Listed records:
-- ==== Sys2Proof/Machine/TypeC.lean ====
section
/-!
DEFINITION. The Type-C events: terminations, toggling, debounces, Try paths, ErrorRecovery, Rp changes, VCONN
overcurrent and detach (chapter 4). An event whose precondition does not hold changes nothing.
-/
namespace Sys2Proof.Machine

/-- The state presents Rp (Table 4.6). -/
def TcState.presentsRp : TcState → Bool
  | .unattachedSrc | .attachWaitSrc | .attachedSrc | .trySrc | .tryWaitSrc | .audioAccessory | .debugAccSrc
  | .unsupportedAcc => true
  | _ => false

/-- The state presents Rd (Table 4.6). -/
def TcState.presentsRd : TcState → Bool
  | .unattachedSnk | .attachWaitSnk | .attachedSnk | .tryWaitSnk | .trySnk | .debugAccSnk => true
  | _ => false

/-- The class a port gives a termination by what it presents: an S-port reads Ra as Open, a source reads Rp as Open, a
sink reads all but Rp as Open (R101, R102). -/
def classify (e : Bool) (st : TcState) (c : CcTerm) : CcTerm :=
  if st.presentsRp then (match c with
    | .rd => .rd
    | .ra => if e then .ra else .opn
    | _ => .opn)
  else if st.presentsRd then (if isRp c then c else .opn)
  else .opn

/-- Exactly one pin reads Rd. -/
def TcPort.oneRd (t : TcPort) : Bool := (t.cc1 == .rd) != (t.cc2 == .rd)

/-- Exactly one pin reads Rp. -/
def TcPort.oneRp (t : TcPort) : Bool := isRp t.cc1 != isRp t.cc2

/-- The classes can begin an attach in the phase (R111): Rd on either pin or Ra on both for a source, Rp for a sink. -/
def TcPort.begins (t : TcPort) : Bool :=
  if t.state.presentsRp then t.cc1 == .rd || t.cc2 == .rd || (t.cc1 == .ra && t.cc2 == .ra)
  else isRp t.cc1 || isRp t.cc2

/-- Moves to a state whose presented termination differs: the classes are those of the next sample. -/
def State.tcGo (s : State) (p : PortId) (st : TcState) : State :=
  s.modTc p fun t => { t with
    state := st, cc1 := .opn, cc2 := .opn, rpAdv := if st.presentsRp then .dflt else .none, tryDone := false,
    ccHeld := false }

/-- Returns to Unattached from a debounce: the state left for a DRP, the role's own for the others (R99). -/
def State.backTo (s : State) (p : PortId) (st : TcState) : State :=
  let x := s.port p
  s.enterUnattached p (if cfgRole (x.cfgPend.getD x.cfg) == 2 then st else x.restState)

/-- The port presents dead-battery Rd: its group is not powered yet, DBOFF is low, and it is not known to be fused off (R2, R50,
R51). -/
def State.deadRd (s : State) (p : PortId) : Bool :=
  s.sys.boot < 6 && !(s.port p).tc.ready && !s.sys.dboff && (s.sys.boot < 4 || s.porten p)

/-- The CC termination of an Rp level. -/
def rpTerm : RpLvl → CcTerm
  | .dflt => .rpDef | .a15 => .rp15 | .a30 => .rp30 | .none => .opn

/-- In a power role swap the port already presents the termination of its new role: an old source Rd from the end of its discharge or
its FR_Swap (step 6 of Table 6.2, R192), a new source Rp from the partner's PS_RDY (step 6 of Table 6.3). -/
def Port.swapTurned (x : Port) : Bool :=
  x.swap.power && ((x.srcAtt && !x.swap.toSrc && (x.swap.stage == .psRdy || x.swap.stage == .closing)) ||
    (x.snkAtt && x.swap.toSrc && x.swap.stage == .closing))

/-- The port presents Rp, or Rd (Tables 4.2, 4.6). -/
def Port.showsRp (x : Port) : Bool := if x.swapTurned then x.swap.toSrc else x.tc.state.presentsRp
def Port.showsRd (x : Port) : Bool := if x.swapTurned then !x.swap.toSrc else x.tc.state.presentsRd

/-- What a port presents on its CC pins: dead-battery Rd before its group is powered, what its state presents once it is READY, in
SLEEP as its watch termination, and nothing otherwise (R2, R51, Tables 2.10, 4.6). -/
def State.presented (s : State) (p : PortId) : CcTerm :=
  let t := (s.port p).tc
  if s.deadRd p then .rd
  else if !s.portReady p then .opn
  else if (s.port p).showsRp then rpTerm t.rpAdv
  else if (s.port p).showsRd then .rd else .opn

/-- A debounce of an attach runs in the state. -/
def TcState.debounces : TcState → Bool
  | .attachWaitSrc | .attachWaitSnk | .trySrc | .trySnk | .tryWaitSrc | .tryWaitSnk => true
  | _ => false

/-- A sample gives the pins' classes: from Unattached, AttachWait (R111, R114). -/
def TcPort.sample (e : Bool) (t : TcPort) (cc1 cc2 : CcTerm) : TcPort :=
  let n1 := classify e t.state cc1
  let n2 := classify e t.state cc2
  let t := { t with cc1 := n1, cc2 := n2, ccHeld := t.ccHeld && t.cc1 == n1 && t.cc2 == n2 }
  if !t.begins then t
  else match t.state with
    | .unattachedSrc => { t with state := .attachWaitSrc }
    | .unattachedSnk => { t with state := .attachWaitSnk }
    | _ => t

/-- TERMINATION_SEEN (R101, R102, R111, R114): the pins' classes; a debounce restarts where one of them has changed (R107). Before the
ports are powered dead-battery Rd shows an Rp on a pin, which the boot reads (R50, R123).
DESIGN CHOICE, unsafe: log entry 87. -/
def execTerminationSeen (p : PortId) (cc1 cc2 : CcTerm) (s : State) : Out :=
  let s := s.when (s.sys.boot < 6 && !(s.port p).tc.ready) fun s => s.modTc p fun t => { t with
    cc1 := if isRp cc1 && s.deadRd p then cc1 else .opn, cc2 := if isRp cc2 && s.deadRd p then cc2 else .opn }
  .next (s.when (s.portReady p && s.sys.pwr != .sleep) fun s =>
    let t := (s.port p).tc
    let u := t.sample (isE p) cc1 cc2
    let s := if t.state.debounces && (u.cc1 != t.cc1 || u.cc2 != t.cc2) then s.count p.val 0x13 1 else s
    s.modTc p fun _ => u)

/-- DRP_TOGGLE (R111): the next phase, with the configuration that awaited a CC sample. -/
def execDrpToggle (p : PortId) (s : State) : Out :=
  .next (s.when (s.portReady p && cfgRole (s.port p).cfg == 2) fun s =>
    match (s.port p).tc.state with
    | .unattachedSrc => s.backTo p .unattachedSnk
    | .unattachedSnk => s.backTo p .unattachedSrc
    | _ => s)

/-- An accessory or Unsupported.Accessory state entered by a source-role port: no demand, no VBUS (R115, R119).
DEDUCED, unsafe: log entry 24. -/
def State.accessory (s : State) (p : PortId) (st : TcState) : State :=
  let s := s.attach p st false false true
  if st == .unsupportedAcc then s.portEvt p 3 else s

/-- SOURCE_ATTACH_DEBOUNCE (R114, Table 4.9, Table 4.7). -/
def execSourceAttachDebounce (p : PortId) (s : State) : Out :=
  .next (s.when (s.portReady p && (s.port p).tc.state == .attachWaitSrc) fun s =>
    let x := s.port p
    let t := x.tc
    let ra := t.cc1 == .ra || t.cc2 == .ra
    if t.oneRd then
      if cfgTry x.cfg == 2 && cfgRole x.cfg == 2 && !s.early then s.tcGo p .trySnk
      else s.attachSource p .attachedSrc (t.cc2 == .rd) true ra
    else if t.cc1 == .rd then
      if cfgDbgAcc x.cfg then s.attachSource p .debugAccSrc false false false else s.accessory p .unsupportedAcc
    else if t.cc1 == .ra && t.cc2 == .ra then
      s.accessory p (if cfgAudAcc x.cfg then .audioAccessory else .unsupportedAcc)
    else s.backTo p .unattachedSrc)

/-- Attaches as sink, raising DBATT at an attach under R123 (R125). -/
def State.sinkAttached (s : State) (p : PortId) (st : TcState) (orient oriented : Bool) : State :=
  let s := (s.attachSink p st orient oriented).emberNote p 5
  if (s.port p).tc.dbAttach then s.portEvt p 5 else s

/-- The pins' classes have held as sink: for tCCDebounce in AttachWait.SNK and TryWait.SNK, and for tTryCCDebounce in Try.SNK after
tDRPTry (R120, Table 4.10, Table 4.7). With VBUS absent the port stays there until VBUS comes. -/
def State.sinkDebounced (s : State) (p : PortId) : State :=
  let x := s.port p
  let t := x.tc
  let none := !isRp t.cc1 && !isRp t.cc2
  let held := fun (s : State) => s.modTc p fun t => { t with ccHeld := true }
  match t.state with
  | .attachWaitSnk =>
    if none then s.backTo p .unattachedSnk
    else if !t.vbusPres then held s
    else if t.oneRp then
      if cfgTry x.cfg == 1 && cfgRole x.cfg == 2 && !t.dbAttach && !s.early then s.tcGo p .trySrc
      else s.sinkAttached p .attachedSnk (isRp t.cc2) true
    else if cfgDbgAcc x.cfg then
      s.sinkAttached p .debugAccSnk (rpCode (ccRp t.cc1) < rpCode (ccRp t.cc2)) (t.cc1 != t.cc2)
    else s.portEvt p 3
  | .tryWaitSnk =>
    if none then s.backTo p .unattachedSnk
    else if !t.vbusPres then held s
    else if t.oneRp then s.sinkAttached p .attachedSnk (isRp t.cc2) true
    else s
  | .trySnk =>
    if t.tryDone && t.oneRp then (if t.vbusPres then s.sinkAttached p .attachedSnk (isRp t.cc2) true else held s) else s
  | _ => s

/-- SINK_ATTACH_DEBOUNCE. -/
def execSinkAttachDebounce (p : PortId) (s : State) : Out :=
  .next (s.when (s.portReady p && (s.port p).tc.state != .trySnk) fun s => s.sinkDebounced p)

/-- TRY_DEBOUNCE_COMPLETE (Table 4.7): Try.SRC, Try.SNK after tDRPTry, and TryWait.SRC. -/
def execTryDebounceComplete (p : PortId) (s : State) : Out :=
  .next (s.when (s.portReady p) fun s =>
    let t := (s.port p).tc
    match t.state with
    | .trySrc | .tryWaitSrc =>
      if t.oneRd then s.attachSource p .attachedSrc (t.cc2 == .rd) true (t.cc1 == .ra || t.cc2 == .ra) else s
    | .trySnk => s.sinkDebounced p
    | _ => s)

/-- DRP_TRY_EXPIRY (Table 4.7): tDRPTry, or with `wait` tDRPTryWait. -/
def execDrpTryExpiry (p : PortId) (wait : Bool) (s : State) : Out :=
  .next (s.when (s.portReady p) fun s =>
    match (s.port p).tc.state with
    | .trySrc => if wait then s else (s.tcGo p .tryWaitSnk).portEvt p 7
    | .trySnk => if wait then (s.tcGo p .tryWaitSrc).portEvt p 7 else s.modTc p fun t => { t with tryDone := true }
    | _ => s)

/-- TRY_TIMEOUT (Table 4.7). -/
def execTryTimeout (p : PortId) (s : State) : Out :=
  .next (s.when (s.portReady p && (s.port p).tc.state == .tryWaitSrc) fun s => s.backTo p .unattachedSnk)

/-- A port leaves ErrorRecovery (R109, R228, R229, R517): one whose monitors still disagree, or whose trip-wire lines still agree (a
free value: no event tells it), is withdrawn, one that came from Disabled returns there, and a third protective
opening is followed by HOLDOFF, once a discharge has ended.
DEDUCED, unsafe: log entry 22. DESIGN CHOICE, safe: log entry 31. DEDUCED, unsafe: log entry 92. -/
def State.recovered (s : State) (p : PortId) : State :=
  let x := s.port p
  let agree := x.sw.tripWire && s.freeNat % 2 == 1
  let s := (s.when x.sw.tripWire State.drawn).modSw p fun w => { w with tripWire := agree }
  if x.sw.monDis || agree then s.withdraw p 0xFFFF false
  else if x.tc.erBack then (s.modTc p fun t => { t with state := .disabled, erBack := false }).prunDone p [2] 0
  else
    let s := s.toUnattached p
    s.when (x.sw.holdNext && x.sw.st != .discharge) fun s => s.modSw p fun w => { w with st := .holdoff, holdNext := false }

/-- ERROR_RECOVERY_END (R109). -/
def execErrorRecoveryEnd (p : PortId) (s : State) : Out :=
  .next (s.when (s.portReady p && (s.port p).tc.state == .errorRecovery) fun s => s.recovered p)

/-- RP_VALUE_CHANGE (R121): RPSEEN, and with no contract RPCHG and the input limit. -/
def execRpValueChange (p : PortId) (l : RpLvl) (s : State) : Out :=
  .next (s.when (s.portReady p && (s.port p).snkAtt && l != .none) fun s =>
    let x := s.port p
    let s := s.modTc p fun t => { t with rpSeen := l }
    if x.pd.hasContract then s
    else (if x.tc.rpSeen != l then s.portEvt p 2 else s).setIlim p)

/-- VCONN_OVERCURRENT (R129): the cable is treated as not discovered; an EPR source sends Hard Reset (R169). -/
def execVconnOvercurrent (p : PortId) (s : State) : Out :=
  .next (s.when (s.portReady p && (s.port p).tc.vconnOn) fun s =>
    let s := ((s.modTc p fun t => { t with vconnOn := false, vconnTrip := true }).portEvt p 4).modPd p fun d => { d with
      cableOk := false, cable5A := false, cableEpr := false, cableV := 0 }
    s.when ((s.port p).pd.epr && (s.port p).pdSrc) fun s => s.hardReset p)

/-- The level below which a sink's VBUS qualifies a detach, in mV, for a contract voltage in 10 mV (Table 4.12). The table names no
PPS or AVS contract at exactly 5.00 V: it is taken as 5 V fixed.
DESIGN CHOICE, unsafe: log entry 105. -/
def detachLevel (ctype : BitVec 2) (v : Nat) : Nat :=
  if ctype = 3 then 3670 else if v < 500 then v * 15 / 2 else if v = 500 then 3670 else 4750

/-- VBUS qualifies a detach (R130, R131): the level of the contract; in a rising transition the old contract's until the
slew has begun, then the lower of the new contract's and the old voltage less 0.25 V; none in a planned lowering or in
a Hard Reset. -/
def Port.vbusDetach (x : Port) : Bool :=
  if !x.snkAtt || x.pd.hr != .none then false
  else match x.pd.contract, x.pd.nxt with
    | .transition, some t =>
      if x.pd.oldV < t.v then
        if x.pd.sinkSlew then decide (x.tc.vbusMv < min (detachLevel t.ctype t.v) (x.pd.oldV * 10 - 250))
        else decide (x.tc.vbusMv < detachLevel x.pd.terms.ctype x.pd.oldV)
      else if t.v < x.pd.oldV then false
      else decide (x.tc.vbusMv < detachLevel t.ctype t.v)
    | .explicit, _ => decide (x.tc.vbusMv < detachLevel x.pd.terms.ctype x.pd.terms.v)
    | _, _ => decide (x.tc.vbusMv < 3670)

/-- The TRANSITION_DETACH record (R288, Table 17.9). -/
def State.postTransitionDetach (s : State) (p : PortId) (byVbus : Bool) (us : Nat) : State :=
  let x := s.port p
  let t := x.pd.nxt.getD x.pd.terms
  (s.cvEvt p 3).postRec 0x06 ([byteOf p.val 0,
      byteOf (x.snkAtt.toNat + t.ctype.toNat * 2 + x.pd.sinkSlew.toNat * 8 + byVbus.toNat * 16) 0] ++
    leBytes 2 x.pd.oldV ++ leBytes 2 t.v ++ leBytes 4 (if x.pd.sinkSlew then us else 0))

/-- A detach qualifies: the pin that must read Open does, or VBUS lies below its level; not while a power role swap runs (R130, R187). -/
def State.detaches (s : State) (p : PortId) (byVbus : Bool) : Bool :=
  let x := s.port p
  s.portReady p && x.tc.state.attached && !x.tc.leaving && !x.swap.running && (!byVbus || x.vbusDetach)

/-- A detach (R130, R132, R287). In a state with no orientation, in which either pin may have opened, both then read Open.
DESIGN CHOICE, unsafe: log entry 106. -/
def State.gotDetach (s : State) (p : PortId) (byVbus : Bool) (us : Nat) : State :=
  s.when (s.detaches p byVbus) fun s =>
    let x := s.port p
    let s := if byVbus then s else s.modTc p fun t => { t with
      cc1 := if t.oriented && t.orient then t.cc1 else .opn, cc2 := if t.oriented && !t.orient then t.cc2 else .opn }
    let s := s.when (x.pd.contract == .transition) fun s => s.postTransitionDetach p byVbus us
    let s := ((s.leaveAttach p).portEvt p 1).count p.val 0x09 1
    (s.modTc p fun t => { t with leaving := true }).finishLeaving p

/-- DBOFF_CHANGE (R50): dead-battery Rd is off while DBOFF is high, and an Rp seen through it is seen no longer. -/
def execDboffChange (high : Bool) (s : State) : Out :=
  let t := s.when high fun s => s.eachPort fun s p =>
    s.when (s.deadRd p) fun s => s.modTc p fun t => { t with cc1 := .opn, cc2 := .opn }
  .next { t with sys.dboff := high }

end Sys2Proof.Machine
end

Exercise aim:
Of all the entries above, output exactly the lines between the one holding "def classify (e" and the one holding "def TcPort.begins (t", inclusive.

Result of this exercise:
def classify (e : Bool) (st : TcState) (c : CcTerm) : CcTerm :=
  if st.presentsRp then (match c with
    | .rd => .rd
    | .ra => if e then .ra else .opn
    | _ => .opn)
  else if st.presentsRd then (if isRp c then c else .opn)
  else .opn

/-- Exactly one pin reads Rd. -/
def TcPort.oneRd (t : TcPort) : Bool := (t.cc1 == .rd) != (t.cc2 == .rd)

/-- Exactly one pin reads Rp. -/
def TcPort.oneRp (t : TcPort) : Bool := isRp t.cc1 != isRp t.cc2

/-- The classes can begin an attach in the phase (R111): Rd on either pin or Ra on both for a source, Rp for a sink. -/
def TcPort.begins (t : TcPort) : Bool :=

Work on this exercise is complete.